-- ==== Sys2Proof/Laws/KeepPorts.lean ====
section
/-! SUPPORT. What the cascade, registers, frames and debug leave as it was (Keep.lean). -/

open Sys2Proof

Task directions>
Could you write out the full data verbatim?

Reply>
-- ==== Sys2Proof/Laws/KeepPorts.lean ====
section
/-! SUPPORT. What the cascade, registers, frames and debug leave as it was (Keep.lean). -/

open Sys2Proof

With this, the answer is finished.